FIG. 6 illustrates components of an example device 600 that can be used to perform aspects of the various embodiments of the present disclosure.

DETAILED DESCRIPTION OF THE INVENTION

Implementations of the present disclosure include methods, systems, and devices for providing a user interface (UI) for augmented reality (AR), mixed reality (XR), and virtual reality (VR) contexts. In some implementations, the user interface more specifically entails rendering UI elements such as selectable icons in association with a user's fingers. In some implementations, the selectable icons are rendered in the user's view through a head-mounted display when it is detected that the user is looking at their hand, or when the user's hand is detected in a predefined orientation. Thus, in one example, when the user is determined to be looking at the palm side of their hand, then the selectable icons are rendered in the user's view, with the selectable icons positioned as an overlay on the user's fingertips. In some implementations, a given selectable icon can be triggered by tapping or touching the thumb to the fingertip where the given selectable icon is positioned.

FIG. 1 conceptually illustrates a user 100 wearing a head-mounted display (HMD) 102, in accordance with implementation of the disclosure.

In various implementation's, the HMD 102 is configured to provide an augmented reality experience, a mixed reality experience, or a virtual reality experience. Generally, speaking, augmented reality refers to the overlay of information or objects onto a real-world view as seen by the user 100. Whereas mixed reality refers to the rendering of virtual objects in a real-world view so as to appear to be integrated with or interacting with the physical objects in the real-world environment, possibly in a manner that is substantially indistinguishable from the physical objects in the real-world environment. On the other hand, virtual reality refers to the immersion of the user in an entirely non-real virtual environment.

Accordingly, in some implementations, the HMD 102 includes a substantially transparent see-through display, which is generally suitable for providing AR and XR experiences. Whereas in other implementations, the HMD 102 includes a non-transparent display, which is generally suitable for providing a VR experience, but may also be used to provide an AR/XR experience by displaying a feed from an externally facing camera of the HMD in a manner that mimics the natural viewing of the local environment by the user that would otherwise occur absent the HMD's non-transparent display. In various implementations, the HMD 102 has the form factor of a headset, goggles, glasses, etc.

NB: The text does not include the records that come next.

-- ==== Sys2Proof/Laws/Float.lean ====
section
/-! SUPPORT. What rounding to the nearest, ties to even, answers. -/

namespace Sys2Proof.Machine

/-- Within half a unit of the quotient. -/
theorem roundHalfEven_close {n d : Nat} (hd : 0 < d) :
    2 * n ≤ (2 * roundHalfEven n d + 1) * d ∧ 2 * roundHalfEven n d * d ≤ 2 * n + d := by
  have h := Nat.div_add_mod n d
  have hc : d * (n / d) = n / d * d := Nat.mul_comm _ _
  have h1 : ∀ q : Nat, (2 * q + 1) * d = 2 * (q * d) + d := fun q => by ring
  have h2 : ∀ q : Nat, 2 * q * d = 2 * (q * d) := fun q => by ring
  have h3 : (n / d + 1) * d = n / d * d + d := by ring
  have hm := Nat.mod_lt n hd
  rw [h1, h2]
  unfold roundHalfEven
  split
  · omega
  · split
    · rw [h3]
      omega
    · split
      · omega
      · rw [h3]
        omega

/-- A tie rounds to even. -/
theorem roundHalfEven_tie {n d : Nat} (h : 2 * (n % d) = d) : roundHalfEven n d % 2 = 0 := by
  unfold roundHalfEven
  split
  · omega
  · split
    · omega
    · split <;> omega

/-- A multiple is not rounded. -/
theorem roundHalfEven_exact {k d : Nat} (hd : 0 < d) : roundHalfEven (k * d) d = k := by
  simp [roundHalfEven, Nat.mul_div_cancel _ hd, hd]

end Sys2Proof.Machine
end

In some implementations, the HMD 102 is connected (wired or wirelessly, and/or over a network) to an external computing device (local or remote; not shown) such as a game console, personal computer, server computer, etc. which may be configured to render video for presentation through the HMD 102. In other implementations, the HMD 102 is a standalone device, having sufficient processing and memory resources, for rendering video that is presented through the HMD for viewing by the user 100. The HMD 102 can include various motion sensing hardware, such as accelerometers, gyroscopes, magnetometers, etc. In some implementations, the HMD 102 includes externally facing cameras, whose captured images are analyzed to enable determination and tracking of the HMD's position (including location and orientation) and movements. In some implementations, sensing devices placed in the local environment, such as separate cameras placed in the local environment, are utilized to track the HMD 102.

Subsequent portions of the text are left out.